Stakeholders Approve Manual, Operational Changes
- Manual 11: Energy & Ancillary Services Market Operations. Revisions developed to modify how the RTO estimates the synchronized reserve maximums for Tier 1 units in response to stakeholder concerns about significant overestimations. (See “Synch Reserve Changes,” PJM Operating Committee Briefs: May 1, 2018.)
- Manual 6: Changes to address replacing terminated nodes that are part of FTR paths. These are changes to the manual only, so they will go into effect without a vote at the MC. (See “Modeling Node Changes,” PJM Market Implementation Committee Briefs: May 2, 2018.)
- Revisions to the confidentiality provisions of the OA to specify that PJM may share member confidential information with reliability entities in addition to NERC. (See “Stakeholders Approve Changes to Manuals, Operations,” PJM Markets and Reliability Committee Briefs: May 24, 2018.)

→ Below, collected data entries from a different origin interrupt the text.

/-- Steps 2 to 4 end alike on states that look alike. -/
theorem checkLength_alike (s : State) : s.EndsAlike State.checkLength := by
  by_cases hlength : s.LengthPasses
  · exact (checkHeaderMark_alike s).skip fun t h => checkLength_pass (h.lengthPasses.2 hlength)
  · refine ⟨s.draws, .inr ⟨.rawCount, .inl rfl, fun t h => ?_⟩⟩
    rw [checkLength_fail (h.lengthPasses.not.2 hlength), ← h.draws]

/-- Every state looks like itself. -/
theorem State.headerAlike_refl (s : State) : s.HeaderAlike s := ⟨rfl, rfl, rfl, rfl, rfl, rfl, rfl⟩

/-- Ending the loop leaves the sample RAM and does not look at it. -/
theorem finishDecode_samples (s : State) (m : SampleRam) (r : LoopEnd) :
    { s with samples := m }.finishDecode r = { s.finishDecode r with samples := m } := by
  cases r <;> rfl

/-- Ending the loop does not look at OFFSET. -/
theorem finishDecode_offset (s : State) (o : BitVec 8) (r : LoopEnd) :
    { s with offset := o }.finishDecode r = s.finishDecode r := by
  cases r <;> rfl

/-- Steps 5 to 8 look at the samples of the pairs only. -/
theorem decodeData_samples {s : State} {m : SampleRam}
    (hsame : ∀ i, 3 ≤ i → i ≤ 2 + 2 * s.pairCount → { s with samples := m }.stored i = s.stored i) :
    { s with samples := m }.decodeData = { s.decodeData with samples := m } := by
  have hloop := decodeLoop_congr (s := { s with samples := m }) (t := s) rfl rfl rfl hsame s.len.toNat
  rw [State.decodeData, hloop, finishDecode_samples, State.decodeData]

/-- Steps 5 to 8 do not look at OFFSET, which step 5 sets (R111). -/
theorem decodeData_offset (s : State) (o : BitVec 8) : { s with offset := o }.decodeData = s.decodeData := by
  have hloop := decodeLoop_congr (s := { s with offset := o }) (t := s) rfl rfl rfl (fun _ _ _ => rfl) s.len.toNat
  rw [State.decodeData, hloop, finishDecode_offset, State.decodeData]

/-- Steps 5 to 8 end in no error of a step before. -/
theorem decodeData_status (s : State) :
    ¬ (s.decodeData.status = 1 ∨ s.decodeData.status = 2 ∨ s.decodeData.status = 3) := by
  rcases decodeData_cases s with ⟨-, h⟩ | ⟨k, -, -, -, h⟩ | ⟨k, -, -, -, -, h⟩ <;> simp [h]

/-- Steps 2 to 8 look at S[1], S[2] and the samples of the pairs only. -/
theorem checkLength_samples {s : State} {m : SampleRam}
    (hsame : ∀ i, 1 ≤ i → i ≤ 2 + 2 * s.pairCount → { s with samples := m }.stored i = s.stored i) :
    { s with samples := m }.checkLength = { s.checkLength with samples := m } := by
  have halike : s.HeaderAlike { s with samples := m } :=
    ⟨rfl, rfl, rfl, rfl, rfl, hsame 1 (by omega) (by omega), hsame 2 (by omega) (by omega)⟩
  obtain ⟨d, hpasses | ⟨e, -, hfails⟩⟩ := checkLength_alike s
  · rw [hpasses s s.headerAlike_refl]
    exact (hpasses _ halike).trans
      (decodeData_samples (s := { s with draws := d }) fun i h3 => hsame i (Nat.le_of_add_left_le h3))
  · rw [hfails s s.headerAlike_refl]
    exact hfails _ halike

/-- Steps 2 to 8 keep OFFSET in an error of steps 2 to 4, and else do not look at it. -/
theorem checkLength_offset (s : State) (o : BitVec 8) :
    { s with offset := o }.checkLength =
      if s.checkLength.status = 1 ∨ s.checkLength.status = 2 ∨ s.checkLength.status = 3 then
        { s.checkLength with offset := o }
      else s.checkLength := by
  have halike : s.HeaderAlike { s with offset := o } := ⟨rfl, rfl, rfl, rfl, rfl, rfl, rfl⟩
  obtain ⟨d, hpasses | ⟨e, he, hfails⟩⟩ := checkLength_alike s
  · rw [hpasses s s.headerAlike_refl, if_neg (decodeData_status _)]
    exact (hpasses _ halike).trans (decodeData_offset { s with draws := d } o)
  · rw [hfails s s.headerAlike_refl]
    exact (hfails _ halike).trans (if_pos he).symm

/-- Settles O28: the checks do not see what step 1 clears. -/
theorem decodeReadsNoOtherSample : Obligations.DecodeReadsNoOtherSample := fun s _ hsame =>
  ⟨_, rfl, congrArg Host.Outcome.next (checkLength_samples (s := s.clearResult) hsame)⟩

/-- Settles O29: step 1 clears all that was changed but OFFSET. -/
theorem decodeForgetsTheEarlierAttempt : Obligations.DecodeForgetsTheEarlierAttempt := fun s _ _ _ _ o =>
  ⟨_, rfl, congrArg Host.Outcome.next (checkLength_offset s.clearResult o)⟩

end Sys2Proof.Machine

/-!
PROOFS. NEXT_LEVEL (43_phase_cursor.md): how many unit intervals a sample counts as, how the command ends on every state,
and how often a sample is returned.
-/

namespace Sys2Proof.Machine

/-! ### How many unit intervals a sample counts as (R123, R124, R129) -/

/-- A width at most `t` that matches a multiple of `t` matches `t`: it is inside the upper bound for `t`, and the lower
bound for `t` is at most that for the multiple (R129). -/
theorem toleranceMatch_of_multiple {b : Config.Build} {w t k : Nat} (hw : w ≤ t) (hk : 1 ≤ k)
    (h : toleranceMatch b w (k * t) = true) : toleranceMatch b w t = true := by
  rcases policy_cases b with hb | hb
  · rw [toleranceMatch_abs hb] at h ⊢
    have := Nat.le_mul_of_pos_left t hk
    omega
  · rw [toleranceMatch_pct hb] at h ⊢
    refine ⟨?_, by omega⟩
    by_contra hlow
    have hscaled : k * (100 * w + t * b.tolPct.toNat) < k * (t * 100) := Nat.mul_lt_mul_of_pos_left (by omega) hk
    have := Nat.le_mul_of_pos_left (100 * w) hk
    linarith

/-- The first of 1, 2, 3 whose multiple of `t` a width matches is what it counts as (R123). -/
theorem classifyWidth_eq_some {b : Config.Build} {w t m : Nat} (h1 : 1 ≤ m) (h3 : m ≤ 3)
    (hm : toleranceMatch b w (m * t) = true) (hfirst : ∀ l, 1 ≤ l → l < m → toleranceMatch b w (l * t) = false) :
    classifyWidth b w t = some m := by
  have hone := hfirst 1 le_rfl
  have htwo := hfirst 2 (by decide)
  rw [one_mul] at hone
  obtain rfl | rfl | rfl : m = 1 ∨ m = 2 ∨ m = 3 := by omega
  · rw [one_mul] at hm
    simp [classifyWidth, hm]
  · simp [classifyWidth, hm, hone]
  · simp [classifyWidth, hm, hone, htwo]

/-- A width that matches none of `t`, 2`t`, 3`t` is not classified (R123). -/
theorem classifyWidth_eq_none {b : Config.Build} {w t : Nat}
    (h : ∀ m, 1 ≤ m → m ≤ 3 → toleranceMatch b w (m * t) = false) : classifyWidth b w t = none := by
  have hone := h 1 (by decide) (by decide)
  rw [one_mul] at hone
  simp [classifyWidth, hone, h 2, h 3]

/-- A width below `t` counts as 1 or is not classified (R129). -/
theorem classifyWidth_of_lt {b : Config.Build} {w t : Nat} (h : w < t) :
    classifyWidth b w t = some 1 ∨ classifyWidth b w t = none := by
  by_cases hone : toleranceMatch b w t = true
  · exact .inl (if_pos hone)
  · have hnone (m : Nat) (h1 : 1 ≤ m) (_ : m ≤ 3) : toleranceMatch b w (m * t) = false :=
      Bool.eq_false_iff.2 fun hm => hone (toleranceMatch_of_multiple h.le h1 hm)
    exact .inr (classifyWidth_eq_none hnone)

/-- The conditions of the clipped first mark (R124). -/
theorem clippedFirstMark_iff (s : State) (w : Sample) :
    s.clippedFirstMark w = true ↔ s.ignoreHeader = 1 ∧ s.offset = 1 ∧ w.toNat < s.t1.toNat := decide_eq_true_iff

/-- A classified sample counts as its class, clipped first mark or not (R123). -/
theorem avail_of_classified {s : State} {w : Sample} {m : Nat}
    (h : classifyWidth s.config w.toNat s.t1.toNat = some m) : s.avail w = some m := by
  rw [State.avail, h]

/-- A sample not classified counts as 1 when it is the clipped first mark, and else not at all (R124, R125). -/
theorem avail_of_unclassified {s : State} {w : Sample} (h : classifyWidth s.config w.toNat s.t1.toNat = none) :
    s.avail w = if s.clippedFirstMark w then some 1 else none := by
  rw [State.avail, h]

/-- The clipped first mark counts as 1, classified or not (R129). -/
theorem avail_of_clippedFirstMark {s : State} {w : Sample} (h : s.clippedFirstMark w = true) : s.avail w = some 1 := by
  obtain ⟨-, -, hlt⟩ := (clippedFirstMark_iff s w).1 h
  rcases classifyWidth_of_lt hlt with hone | hnone
  · exact avail_of_classified hone
  · rw [avail_of_unclassified hnone, if_pos h]

/-- Settles O16: 2`t` and 3`t` are multiples of `t`. -/
theorem clippedMarkOrderIsIrrelevant : Obligations.ClippedMarkOrderIsIrrelevant := by
  refine ⟨fun b w t hw h => ?_, fun _ _ => avail_of_clippedFirstMark⟩
  obtain ⟨k, hk, hm⟩ : ∃ k, 1 ≤ k ∧ toleranceMatch b w (k * t) = true :=
    h.elim (⟨2, by decide, ·⟩) (⟨3, by decide, ·⟩)
  exact toleranceMatch_of_multiple hw.le hk hm

/-! ### How the command ends (R121, R125, R126, R127) -/

/-- Settles O30: step 1 of the command. -/
theorem pastTheEndIsSpace : Obligations.PastTheEndIsSpace := fun _ => execNextLevel_past

/-- Settles O31: the sample under the cursor counts as no number of unit intervals. -/
theorem unclassifiableWidthIsPhaseError : Obligations.UnclassifiableWidthIsPhaseError := by
  intro s hlt hnone hclipped
  refine execNextLevel_none hlt ?_
  rw [avail_of_unclassified (classifyWidth_eq_none hnone), if_neg ((clippedFirstMark_iff s _).not.2 hclipped)]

- Changes to the long-term FTR auction construct to correct current processes that allow participants to obtain the rights to congestion on transmission paths before the owners of the underlying auction revenue rights. The Monitor reiterated its opinion that the revisions are positive but don’t go far enough. (See “Long-term FTRs Undercut Annual FTRs,” PJM Market Implementation Committee Briefs: June 6, 2018.)